Инес внимательно слушала, стоя в шести футах от него с расческой в руке.
– Я забыла его имя, – сказала миссис Перри, – но лицо помню. Вы уже, наверное, говорили с полицией?
– Нет, вряд ли в этом есть необходимость.
Стук в дверь. Инес приняла поднос с завтраком.
– Я бы вам рекомендовала связаться с ними, – сказала миссис Перри. – Полиция хочет поговорить с людьми, которые видели его последними. А ведь вы в тот вечер возвращались вместе?
– Да, я высадил его на Дзаттере у пансиона.
– Полиции наверняка важно знать такие подробности. Я могу сказать, что видела его до полуночи, но вы видели его еще позже. Я пока не звонила Лауре и Френсису, но, наверное, нужно. А есть такое в его характере – взять вдруг и отправиться в путешествие?
– Пожалуй, да. Он человек свободный. Привыкший путешествовать.
– Но в газете сказано, что он оставил свой паспорт. Всего я не смогла перевести, но мне помог менеджер. Я увидела газету на чьем-то подносе с завтраком в коридоре. Он, кажется, из хорошей семьи в Штатах. Им сообщили. Так что, как видите, это не похоже на путешествие.
Коулману захотелось повесить трубку.
– Я достану газету и посмотрю, что можно сделать, миссис Перри.
– Держите меня в курсе. Я очень взволнована. Мне он показался милым молодым человеком.
Коулман пообещал.
– Что написали в газете? – спросила Инес.
– Выпьем-ка кофе, дорогая. – Коулман махнул рукой в сторону подноса с завтраком на письменном столе.
– Узнал что-нибудь?
– Нет.
– Тогда что там написали в газете? И в какой газете? Мы ее сейчас достанем.

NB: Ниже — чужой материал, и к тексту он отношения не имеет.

/-- Bits of a numeric type; 0 for the others (R339). -/
def OdType.bits : OdType → Nat
  | .bool => 8 | .u8 => 8 | .i8 => 8 | .u16 => 16 | .i16 => 16 | .u32 => 32 | .i32 => 32 | .r32 => 32
  | .u64 => 64 | .i64 => 64 | .vstr => 0 | .ostr => 0 | .domain => 0

/-- The type code of R357. -/
def OdType.code : OdType → Nat
  | .bool => 1 | .u8 => 2 | .u16 => 3 | .u32 => 4 | .u64 => 5 | .i8 => 6 | .i16 => 7 | .i32 => 8 | .i64 => 9
  | .r32 => 10 | .vstr => 11 | .ostr => 12 | .domain => 13

/-- A numeric type: BOOL, integer or R32. -/
def OdType.numeric (t : OdType) : Bool := t.bits != 0

/-- The value lies in a range (R356); `w` is the width of the entry's type. -/
def OdRange.holds (w : Nat) : OdRange → Val → Bool
  | .any, _ => true
  | .span lo hi, v => decide (lo ≤ v.n ∧ v.n ≤ hi)
  | .mult lo hi m, v => decide (lo ≤ v.n ∧ v.n ≤ hi ∧ v.n % m = 0)
  | .oneOf l, v => l.contains v.n
  | .zeroOr lo hi, v => decide (v.n = 0 ∨ (lo ≤ v.n ∧ v.n ≤ hi))
  | .except lo hi x, v => decide (lo ≤ v.n ∧ v.n ≤ hi ∧ v.n ≠ x)
  | .orNone lo hi x, v => decide ((lo ≤ v.n ∧ v.n ≤ hi) ∨ v.n = x)
  | .align m, v => decide (v.n % m = 0)
  | .mask m, v => decide (v.n &&& m = v.n)
  | .signed lo hi, v => decide (lo ≤ signedOf w v.n ∧ signedOf w v.n ≤ hi)
  | .len lo hi, v => decide (lo ≤ v.b.length ∧ v.b.length ≤ hi)
  | .format, v => validFormat v.n

/-- The key under which the value of instance `i` of a row is held. -/
def OdRow.key (r : OdRow) (i : Nat) : Nat := (r.index + i) * 256 + r.sub

/-- The key of a row at subindex offset `j`. -/
def OdRow.keySub (r : OdRow) (j : Nat) : Nat := r.index * 256 + r.sub + j

/-- A store of entry values: absent means the row's default. -/
abbrev OdStore := List (Nat × Val)

/-- The value stored at a key, if any. -/
def OdStore.find? : OdStore → Nat → Option Val
  | [], _ => none
  | (k, v) :: t, i => if i = k then some v else OdStore.find? t i

/-- The value of instance `i` of a row. -/
def OdStore.get (s : OdStore) (r : OdRow) (i : Nat := 0) : Val := (s.find? (r.key i)).getD r.dflt

/-- The number of instance `i` of a row. -/
def OdStore.n (s : OdStore) (r : OdRow) (i : Nat := 0) : Nat := (s.get r i).n

/-- A BOOL of instance `i` of a row. -/
def OdStore.on (s : OdStore) (r : OdRow) (i : Nat := 0) : Bool := s.n r i == 1

/-- The store with key `k` holding `v`, or absent when `v` is the default `d`; keys rise strictly. -/
def OdStore.put (d : Val) : OdStore → Nat → Val → OdStore
  | [], i, v => if v = d then [] else [(i, v)]
  | (k, w) :: t, i, v =>
    if i = k then (if v = d then t else (i, v) :: t)
    else if i < k then (if v = d then (k, w) :: t else (i, v) :: (k, w) :: t)
    else (k, w) :: OdStore.put d t i v

/-- Instance `i` of a row set to `v`. -/
def OdStore.set (s : OdStore) (r : OdRow) (v : Val) (i : Nat := 0) : OdStore := s.put r.dflt (r.key i) v

/-- Instance `i` of a row set to a number. -/
def OdStore.setN (s : OdStore) (r : OdRow) (n : Nat) (i : Nat := 0) : OdStore := s.set r (.num n) i

/-- A counter increased by `n`, wrapping at its width (R339). -/
def OdStore.bump (s : OdStore) (r : OdRow) (i : Nat := 0) (n : Nat := 1) : OdStore :=
  s.setN r ((s.n r i + n) % 2 ^ r.type.bits) i

/-- OD 0x2C00:05 (R26): 1,000–100,000. -/
def Od.AUDIT_EPOCH_US : OdRow := ⟨"AUDIT_EPOCH_US", 0x2C00, 1, 0x05, 1, .u32, .rws, .num 10000, .span 1000 100000, .p⟩

/-- OD 0x2C00:06 (R26): 10–1,000, multiple of 10. -/
def Od.AUDIT_HORIZON_MS : OdRow := ⟨"AUDIT_HORIZON_MS", 0x2C00, 1, 0x06, 1, .u16, .rws, .num 40, .mult 10 1000 10, .p⟩

/-- OD 0x2C00:07 (R26): 1–500. -/
def Od.TAP_DELIVERY_MS : OdRow := ⟨"TAP_DELIVERY_MS", 0x2C00, 1, 0x07, 1, .u16, .rws, .num 20, .span 1 500, .p⟩

/-- OD 0x3000:02 (R26): 4–1,000. -/
def Od.RESULT_DEADLINE_US : OdRow := ⟨"RESULT_DEADLINE_US", 0x3000, 1, 0x02, 1, .u16, .rws, .num 20, .span 4 1000, .p⟩

/-- OD 0x2000:01 (R70): 0–1. -/
def Od.STREAM_ENABLE : OdRow := ⟨"STREAM_ENABLE", 0x2000, 12, 0x01, 1, .bool, .rws, .num 0, .span 0 1, .p⟩

/-- OD 0x2000:02 (R70): 0 one lane, 1 bonded pair. -/
def Od.LANE_BOND : OdRow := ⟨"LANE_BOND", 0x2000, 12, 0x02, 1, .u8, .rws, .num 0, .span 0 1, .p⟩

/-- OD 0x2000:03 (R70): 0 10.3125, 1 12.890625, 2 25.78125 GBd. -/
def Od.LINE_RATE : OdRow := ⟨"LINE_RATE", 0x2000, 12, 0x03, 1, .u8, .rws, .num 2, .span 0 2, .p⟩

/-- OD 0x2000:04 (R70): 0–1. -/
def Od.FEC_ENABLE : OdRow := ⟨"FEC_ENABLE", 0x2000, 12, 0x04, 1, .bool, .rws, .num 0, .span 0 1, .p⟩

/-- OD 0x2000:05 (R70): 1–65,535. -/
def Od.FRAME_SLOTS : OdRow := ⟨"FRAME_SLOTS", 0x2000, 12, 0x05, 1, .u16, .rws, .num 1, .span 1 65535, .p⟩

/-- OD 0x2000:06 (R70): 64–16,384, multiple of 64. -/
def Od.PAYLOAD_MAX : OdRow := ⟨"PAYLOAD_MAX", 0x2000, 12, 0x06, 1, .u16, .rws, .num 5952, .mult 64 16384 64, .p⟩

/-- OD 0x2000:07 (R70): 0 LENIENT, 1 STRICT. -/
def Od.STRICTNESS : OdRow := ⟨"STRICTNESS", 0x2000, 12, 0x07, 1, .u8, .rws, .num 1, .span 0 1, .p⟩

/-- OD 0x2000:08 (R70): 100–1,000,000. -/
def Od.FRAME_GAP_MAX_NS : OdRow := ⟨"FRAME_GAP_MAX_NS", 0x2000, 12, 0x08, 1, .u32, .rws, .num 1000, .span 100 1000000, .p⟩

/-- OD 0x2000:09 (R70): 4–10,000. -/
def Od.STALL_LIMIT_US : OdRow := ⟨"STALL_LIMIT_US", 0x2000, 12, 0x09, 1, .u16, .rws, .num 10, .span 4 10000, .p⟩

/-- OD 0x2000:0A (R70): STALL_LIMIT_US–10,000,000. -/
def Od.STALL_SAFE_US : OdRow := ⟨"STALL_SAFE_US", 0x2000, 12, 0x0A, 1, .u32, .rws, .num 100, .span 0 10000000, .p⟩

/-- OD 0x2000:0B (R70): 2–64. -/
def Od.RESYNC_RUN : OdRow := ⟨"RESYNC_RUN", 0x2000, 12, 0x0B, 1, .u8, .rws, .num 4, .span 2 64, .p⟩

/-- OD 0x2000:0C (R70): 10–10,000,000. -/
def Od.AGE_MAX_US : OdRow := ⟨"AGE_MAX_US", 0x2000, 12, 0x0C, 1, .u32, .rws, .num 1000, .span 10 10000000, .p⟩

/-- OD 0x2000:0D (R70): 1–ERR_W. -/
def Od.ERR_D : OdRow := ⟨"ERR_D", 0x2000, 12, 0x0D, 1, .u16, .rws, .num 8, .span 1 65535, .p⟩

/-- OD 0x2000:0E (R70): 16–65,535. -/
def Od.ERR_W : OdRow := ⟨"ERR_W", 0x2000, 12, 0x0E, 1, .u16, .rws, .num 1024, .span 16 65535, .p⟩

– Она сказала, в «Гадзеттино». – Коулман пожал плечами. – Этого следовало ожидать, если они поставили в известность консульство.
– И в газете ничего о том, где он может быть?
– Нет, только сообщается о его исчезновении. Жаль, я не заказал апельсиновый сок. Ты не хочешь сока?
Инес принесла Коулману кофе, потом сняла трубку, заказала два апельсиновых сока и свежий номер «Гадзеттино».
Следующими должны позвонить Смит-Питерсы. Так подумал Коулман. Вчера вечером они ходили с ними в театр, и Френсис спросил, как поживает Рей. Коулман ответил, опережая Инес, что в последнее время они его не видели. «Он все еще в Венеции?» – спросила Лаура. «Не знаю», – ответил Коулман. Смит-Питерсы готовы были отправиться во Флоренцию, как только им установят центральное отопление и водопровод, но этому препятствовала итальянская необязательность, и они ждали звонка от домоправителя. Похоже, их отъезд откладывался еще на неделю. Коулман хотел бы, чтобы их здесь не было.
– Пожалуй, тебе стоит обратиться в полицию, Эдвард, – сказала Инес.
– Сначала я должен прочесть газету. Если решу, что нужно, тогда обращусь.
Принесли газету и апельсиновый сок.
Фотография Рея Гаррета, вероятно взятая из паспорта, была размещена на ширину одной колонки первой страницы, а заметка под ней имела длину около двух дюймов. Там говорилось, что Рейбурн Кук Гаррет, американец двадцати семи лет, не возвращался в свой номер в пансионе «Сегузо», набережная Дзаттере, семьсот семьдесят девять, с вечера четверга, одиннадцатого ноября. Его паспорт и личные вещи остались в его комнате. Просьба к тем, кто видел его в тот вечер или после, обратиться в ближайший полицейский участок. Далее говорилось, что Гаррет – сын Томаса Л. Гаррета, проживающего по такому-то адресу в Сент-Луисе, штат Миссури, президента нефтяной компании «Гаррет-Салм». Полиция и американское консульство, видимо, уже разговаривали с родителями Рея по телефону. Но Коулман пока и не думал волноваться.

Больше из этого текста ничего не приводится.